Tuesday, November 6, 2012

The False Doctrine of False Promise

After having often been critical of the “promise of the patent” doctrine in this blog, I have finally finished an article on the subject, entitled "The False Doctrine of False Promise," which has now been accepted by the CIPR. The article is available through SSRN in essentially the final version (subject to copy-editing). Here is the abstract:

The emergence of the “promise of the patent” doctrine is an important recent development in Canadian patent law, which primarily impacts pharmaceutical patents. The doctrine holds that if the specification sets out an explicit “promise,” the utility requirement will be satisfied only if the claimed invention delivers on that promise. In practice, the promise of the patent, as set out in the disclosure, is now almost invariably the standard for assessing utility of a pharmaceutical patent. The result is that a patent may be held invalid for lack of utility, notwithstanding that the disclosed invention has sufficient utility to support a valid patent.
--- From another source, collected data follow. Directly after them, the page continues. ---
/-- The ticket of each item, in item order: of a make the one it created (0 before that), of a break the one it names. -/
def Op.itemTkts (o : Op) : List Nat :=
  if !o.isCrossing then List.replicate o.entry.items 0 else
  ((List.range o.entry.items).foldl (fun (a : List Nat × List Nat) j =>
    let w := (entryItems o.entry).getD j 0
    if itemKind w = 1 then (a.1 ++ [breakOf w], a.2) else (a.1 ++ [a.2.headD 0], a.2.drop 1)) ([], o.makes)).1

/-- The ticket that an operation's completion carries: that of TKT_PRIO, or its one item's. -/
def Op.oneTicket (o : Op) : Nat :=
  if o.entry.opcode = 3 then bits o.entry.arg 0 14
  else if o.entry.items = 1 then o.itemTkts.headD 0 else 0

/-- A completion entry of an operation. -/
def Op.cqe (o : Op) (kind status instant info : Nat) : Cqe :=
  { tag := o.tag, kind, status, bulk := o.ring == 64, user := o.entry.user,
    instant := if instant = 0 then 0 else stampOf instant, ticket := o.oneTicket,
    table := if 4 ≤ o.entry.opcode ∧ o.entry.opcode ≤ 7 then bits o.entry.arg 0 10 else 0, info, cancel := o.entry.opcode == 2 }

/-- The operation has an item list, with room for a result word of each item (R217, R218). -/
def Op.hasList (o : Op) : Bool := (o.isCrossing || o.entry.opcode == 9) && decide (2 ≤ o.entry.items ∧ o.entry.items ≤ 1024)

/-- The result word of item j written: its ticket, a status and VALID (R218). (Log entry 28 DESIGN CHOICE.) -/
def Dev.resultWord (d : Dev) (o : Op) (j t status : Nat) : Dev :=
  d.emit (.result o.fn (o.entry.list + 4 * o.entry.items + 4 * j) (t % 16384 + status * 65536 + 2147483648))

/-- Every result word of an operation written with status ADMITTED, before its first completion entry (R218). -/
def Dev.results (d : Dev) (o : Op) : Dev :=
  if o.noted || !o.hasList then d else o.itemTkts.zipIdx.foldl (fun d x => d.resultWord o x.2 x.1 2) d

/-- Result words rewritten before a FINAL entry, where an item's outcome is not its status: the items of tickets that the
crossing made or broke, and breaks whose STRANDED ticket was freed at admission, are DONE (R218, R219). (Log entry 28 DESIGN CHOICE.) -/
def Dev.rewrite (d : Dev) (o : Op) (status : Nat) (did : List Nat) : Dev :=
  if status = 0 ∨ o.hasList = false ∨ o.isCrossing = false then d else
  o.itemTkts.zipIdx.foldl (fun d x =>
    let free := o.admitted && itemKind ((entryItems o.entry).getD x.2 0) == 1 && !o.breaks.contains x.1
    if free || did.contains x.1 then d.resultWord o x.2 x.1 0 else d) d

/-- The FINAL completion of an operation, did: the tickets whose makes and breaks have executed where not all have. Its tag is free
once the entry is written, and fetching goes on (R117, R223). -/
def Dev.finishAs (d : Dev) (o : Op) (status instant info : Nat) (did : List Nat) : Dev :=
  let d := (d.results o).rewrite o status did
  (((d.setOp o.tag none).postCqe o.ring (o.cqe 0 status instant info)).quotaMark o.ring).askAll

/-- The FINAL completion of an operation. -/
def Dev.finish (d : Dev) (o : Op) (status instant info : Nat) : Dev := d.finishAs o status instant info []

/-- Statuses that are refusals (R106, R225). -/
def refusal (s : Nat) : Bool := s != 0 && s != 1 && s != 2 && s != 3 && s != 0x11 && s != 0x15

/-- An operation refused with a status; LATE is counted apart too (R136). -/
def Dev.refuseOp (d : Dev) (o : Op) (status info : Nat) : Dev :=
  let d := d.inc CMD_CNT_REFUSED
  let d := if status = 0x10 then d.inc XNG_CNT_LATE else d
  d.finish o status 0 info

/-! ## System crossings (R131-R135) -/

/-- A system crossing this module knows nothing of yet. -/
def sys0 (id : Nat) : Sys :=
  { id, coord := false, instant := 0, members := [], proposed := false, votes := [], voted := false, ready := false, why := (0, 0), go := false,
    decision := none,
    part := none, xing := none, propOp := none, done := false }

/-- A missed sailing recorded and reported to PF0 (R135): MISS_ID, MISS_INFO, the counter, the event. Reason: 0
NO_VOTE, 1 VOTE_NO, 2 DECISION_LOST. Once per crossing. -/
def Dev.missed (d : Dev) (id reason module : Nat) : Dev :=
  if (d.sysX id).any (fun s => s.done) then d else
  let d := match d.sysX id with | some s => d.setSysX id (some { s with done := true }) | none => d
  let d := (d.inc XNG_CNT_MISSED).sets [(XNG_MISS_ID, id), (XNG_MISS_INFO_MODULE, module), (XNG_MISS_INFO_REASON, reason)]
  d.eventPf0 0x20 id

/-- INFO of a MISSED_SAILING completion (R220). -/
def missInfo (reason module : Nat) : Nat := module % 4096 + reason % 4 * 4096

/-- The coordinator's decision: DECISION frames to every other participant, its own copy held, the proposal's FINAL
entry written (R132, R219). -/
def Dev.rule (d : Dev) (id : Nat) (go : Bool) (reason module : Nat) : Dev :=
  match d.sysX id with
  | none => d
  | some s =>
    if s.decision.isSome then d else
    let d := d.setSysX id (some { s with decision := some go, why := (reason, module) })
    let d := (s.members.filter (fun m => m != d.moduleId)).foldl
      (fun d m => d.sendFrame 0x03 m [id % 2 ^ 32, id / 2 ^ 32, b2n go + reason * 4096 + module * 65536]) d
    let d := match s.propOp.bind d.op with
      | some o => if go then d.finish o 0 s.instant 0 else d.finish o 0x15 0 (missInfo reason module)
      | none => d
    if go then d else d.missed id reason module

/-- The coordinator looks at the votes: ABORT at the first NO, GO when all are READY (R132). -/
def Dev.tally (d : Dev) (id : Nat) : Dev :=
  match d.sysX id with
  | none => d
  | some s =>
    if !s.coord || s.decision.isSome then d else
    match s.votes.find? (fun v => !v.2.1) with
    | some v => d.rule id false 1 v.1
    | none => if s.members.all (fun m => s.votes.any (fun v => v.1 == m)) then d.rule id true 0 0 else d

/-- A vote of a participant for a system crossing: counted here where this module coordinates, else sent (R132). -/
def Dev.sendVote (d : Dev) (id : Nat) (ready : Bool) (reason : Nat) : Dev :=
  match d.sysX id with
  | none => d
  | some s =>
    let d := d.setSysX id (some { s with voted := true, ready })
    if id / 2 ^ 52 = d.moduleId then
      match d.sysX id with
      | some s => d.setSysX id (some { s with votes := s.votes ++ [(d.moduleId, ready, reason)] })
      | none => d
    else d.sendFrame 0x02 (id / 2 ^ 52) [id % 2 ^ 32, id / 2 ^ 32, b2n ready + reason * 256 + d.moduleId * 65536]

/-- This participant votes on a proposal it holds where it can: NO in holdover (R132) or in module safe (R298), READY
once its part is committed; a coordinator counts its own vote like any other. The spec gives no status for HOLDOVER and NO_PART: a free
value. (Log entry 22 DESIGN CHOICE.) -/
def Dev.considerVote (d : Dev) (id : Nat) : Dev :=
  match d.sysX id with
  | none => d
  | some s =>
    if !s.proposed || s.voted then d else
    if d.get TIM_STATUS_STATE = 3 ∧ d.on XNG_CFG_HOLDOVER_VOTE = false ∨ d.safe = true then
      ((d.useFresh).sendVote id false (Config.freeNat d.fresh % 256)).tally id
    else if (s.xing.bind d.xing).any (fun x => x.stage == .committed) then (d.sendVote id true 0).tally id
    else d

/-! ## Admission (R85, R224) -/

/-- The makes and breaks that an operation's items spell. -/
def Op.makeItems (o : Op) : List MakeItem := ((entryItems o.entry).filter (fun w => itemKind w == 0)).map makeOf
def Op.breakIds (o : Op) : List Nat := ((entryItems o.entry).filter (fun w => itemKind w == 1)).map breakOf

/-- Step 1 of R224. -/
def Dev.step1 (d : Dev) (o : Op) : Nat :=
  let e := o.entry
  if e.opcode = 0 ∨ 10 < e.opcode ∨ e.resv = true then 0x31
  else if 1024 < e.items then 0x13
  else if 2 ≤ e.items ∧ e.listOk = false then 0x32
  else if o.isCrossing = true ∧ ((entryItems e).all itemOk = false ∨ o.makeItems.any (fun m => !m.fits) = true) then 0x31
  else if (e.opcode = 8 ∨ e.opcode = 9) ∧ o.fn ≠ 0 then 0x30
  else if o.fn ≠ 0 ∧ o.isCrossing = true ∧ o.makeItems.any (fun m => m.cls == 2) = true then 0x30
  else if o.ring ≠ 64 ∧ o.fn ≠ 0 ∧ d.tooDear o.fn o.cost = true then 0x36
  else 0

/-- The tickets an operation names: breaks, or the ticket of TKT_PRIO. -/
def Op.named (o : Op) : List Nat :=
  if o.isCrossing then o.breakIds else if o.entry.opcode = 3 then [bits o.entry.arg 0 14] else []

/-- The table a table opcode names. -/
def Op.tableNo (o : Op) : Nat := bits o.entry.arg 0 10

/-- Step 2 of R224: ports in the partition, tickets and tables the function's own (R130). -/
def Dev.step2 (d : Dev) (o : Op) : Nat :=
  let f := o.fn
  if f = 0 then 0 else
  if o.isCrossing = true ∧ o.makeItems.any (fun m => (!m.lamp && !d.inPart f m.src) || !d.outPart f m.dst) = true then 0x33
  else if o.named.any (fun t => (d.tkt t).state == 0 || (d.tkt t).tenant != f) = true then 0x33
  else if (o.entry.opcode = 5 ∨ o.entry.opcode = 6 ∨ o.entry.opcode = 7)
      ∧ (match d.table o.tableNo with | some t => t.owner != f | none => false) = true then 0x33
  else 0

/-- Step 3 of R224: the ceilings of the function (R237). -/
def Dev.step3 (d : Dev) (o : Op) : Nat :=
  let f := o.fn
  if f = 0 ∨ o.isCrossing = false then 0 else
  let ms := o.makeItems
  let have_ := fun c => (d.allTkts.filter (fun x => x.2.tenant == f && x.2.cls == c)).length
  let want := fun c => (ms.filter (fun m => m.cls == c)).length
  let w := d.manA 7 (2 * f)
  if ms.any (fun m => (m.cls == 0 && w 0 == 0) || (m.cls == 1 && w 1 == 0) || decide (w 2 < m.prio)) = true then 0x34
  else if want 0 ≠ 0 ∧ d.manA 7 (2 * f + 1) 0 < have_ 0 + want 0 then 0x34
  else if want 1 ≠ 0 ∧ d.manA 7 (2 * f + 1) 16 < have_ 1 + want 1 then 0x34
  else 0

/-- The tickets named may be broken or changed (R219). -/
def Dev.stepNamed (d : Dev) (o : Op) : Nat :=
  if o.named.any (fun t => (d.tkt t).tableOwned) = true then 0x38
  else if o.named.any (fun t => let k := d.tkt t
      !(k.state == 3 || k.state == 4 || k.state == 5) || k.committed) = true then 0x37
  else if o.named.eraseDups.length ≠ o.named.length then 0x37
  else 0

/-- The states a table command accepts (R130). -/
def Dev.stepTable (d : Dev) (o : Op) : Nat :=
  let st := d.get (TID_TBL_STATUS_STATE o.tableNo)
  let ok := match o.entry.opcode with
    | 4 => st == 0
    | 5 => st == 3
    | 6 => st == 4 || st == 5
    | 7 => st == 3 || st == 6
    | _ => true
  if ok then 0 else 0x3A

/-- Steps 1-4 of R224, and the checks of named tickets and tables: the status of the first failure, 0 for none. -/
def Dev.checks (d : Dev) (o : Op) : Nat :=
  let a := d.step1 o
  if a ≠ 0 then a else
  let b := d.step2 o
  if b ≠ 0 then b else
  let c := d.step3 o
  if c ≠ 0 then c else
  if o.isCrossing = true ∧ d.freeIds < o.makeItems.length then 0x35 else
  let n := d.stepNamed o
  if n ≠ 0 then n else d.stepTable o

/-- An entry leaves the heads of its queue. -/
def Dev.takeHead (d : Dev) (q : Nat) (w : Work) : Dev := d.setHeads q ((d.heads q).erase w)

/-- The makes' tickets entered in ADMITTED with their epochs (R84, R224), in item order. -/
def Dev.admitMakes (d : Dev) (fn stamp : Nat) : List MakeItem → Dev × List Nat
  | [] => (d, [])
  | m :: l =>
    match d.freeId with
    | none => (d, [])
    | some t =>
      let d := d.admitTkt t { tkt0 with src := m.src, dst := m.dst, srcLamp := m.lamp, dstDrain := m.drain, tenant := fn,
                                        cls := m.cls, prio := m.prio, make := stamp }
      let r := d.admitMakes fn stamp l
      (r.1, t :: r.2)

/-- The breaks of an operation admitted: a STRANDED ticket is freed at once, others go CLOSING; a release takes its
ticket off the restoration list (R90, R100, R219). -/
def Dev.admitBreaks (d : Dev) (fn stamp : Nat) : List Nat → Dev
  | [] => d
  | t :: l =>
    let k := d.tkt t
    let d := if d.tk.list.contains t then d.offList t else d
    let d := d.forget t
    let d := if k.state = 5 then d.freeTkt t (if fn = 0 ∧ k.tenant ≠ 0 then 4 else 0)
      else d.updTkt t (fun r => { r with state := 6, was := r.state, brk := stamp, cause := putBit r.cause 4 false })
    d.admitBreaks fn stamp l

/-- Step 5 of R224 and the ADMIT completion for an operation that becomes a crossing. -/
def Dev.admitCrossing (d : Dev) (o : Op) : Dev × Op :=
  let r := d.admitMakes o.fn o.entry.stamp o.makeItems
  let d := r.1.admitBreaks o.fn o.entry.stamp o.breakIds
  let o := { o with admitted := true, makes := r.2, breaks := o.breakIds.filter (fun t => (d.tkt t).state != 0),
                    prov := o.cost, owed := true }
  (d.charge (if o.ring = 64 then 0 else o.fn) o.cost, o)

/-- The ADMIT completion, with NOTIFY_ADMIT only; the item results come before it (R218, R220). -/
def Dev.notifyAdmit (d : Dev) (o : Op) : Dev :=
  let d := d.results o
  let d := match d.op o.tag with | some p => d.setOp o.tag (some { p with noted := true }) | none => d
  if o.entry.notify then d.postCqe o.ring (o.cqe 1 2 0 0) else d

/-- The tickets of an operation let go: its makes FREE, its breaks back (R90). -/
def Dev.letGo (d : Dev) (o : Op) : Dev :=
  let d := o.makes.foldl (fun d t => d.freeTkt t 0) d
  o.breaks.foldl (fun d t => d.reopenTkt t) d

/-! ## Selection and the crossing pipeline (R85, R86, R107-R112) -/

/-- A port is barred to makes: by PORT_DRAIN (R294), or because a running table's set holds it (R119, R123). (Log entry 21 DESIGN CHOICE.) -/
def Dev.tableHolds (d : Dev) (inp : Bool) (p : Nat) : Bool :=
  (d.tide.runs.cells.filterMap (·.2)).any (fun u => u.active && match d.table u.table with
    | some t => if inp then t.inSet.contains p else t.outSet.contains p
    | none => false)

/-- A ticket holds a port against a make at instant t (R86): CLOSING with its break at or before t does not, nor
does one that the same crossing breaks. -/
def Ticket.keeps (k : Ticket) (t : Nat) (mine : Bool) : Bool :=
  match k.state with
  | 2 | 3 | 4 | 5 => true
  | 6 => !mine && (k.brk == 0 || decide (t < nearInst t k.brk))
  | _ => false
This article shows that the doctrine originated in English law at a time when the grant of the patent was a discretionary exercise of the royal prerogative, so that the Crown might properly refuse to grant a patent even though it would be upheld by the courts if granted. Consequently, the patent was granted on the basis of all representations made by the applicant, and the promise of the patent doctrine reflected an unwillingness of the courts to second-guess the Crown in the exercise of its prerogative. This article argues that the doctrine is inconsistent with the Canadian Patent Act, under which an applicant is entitled to a patent as a matter of right if the invention satisfies the statutory criteria.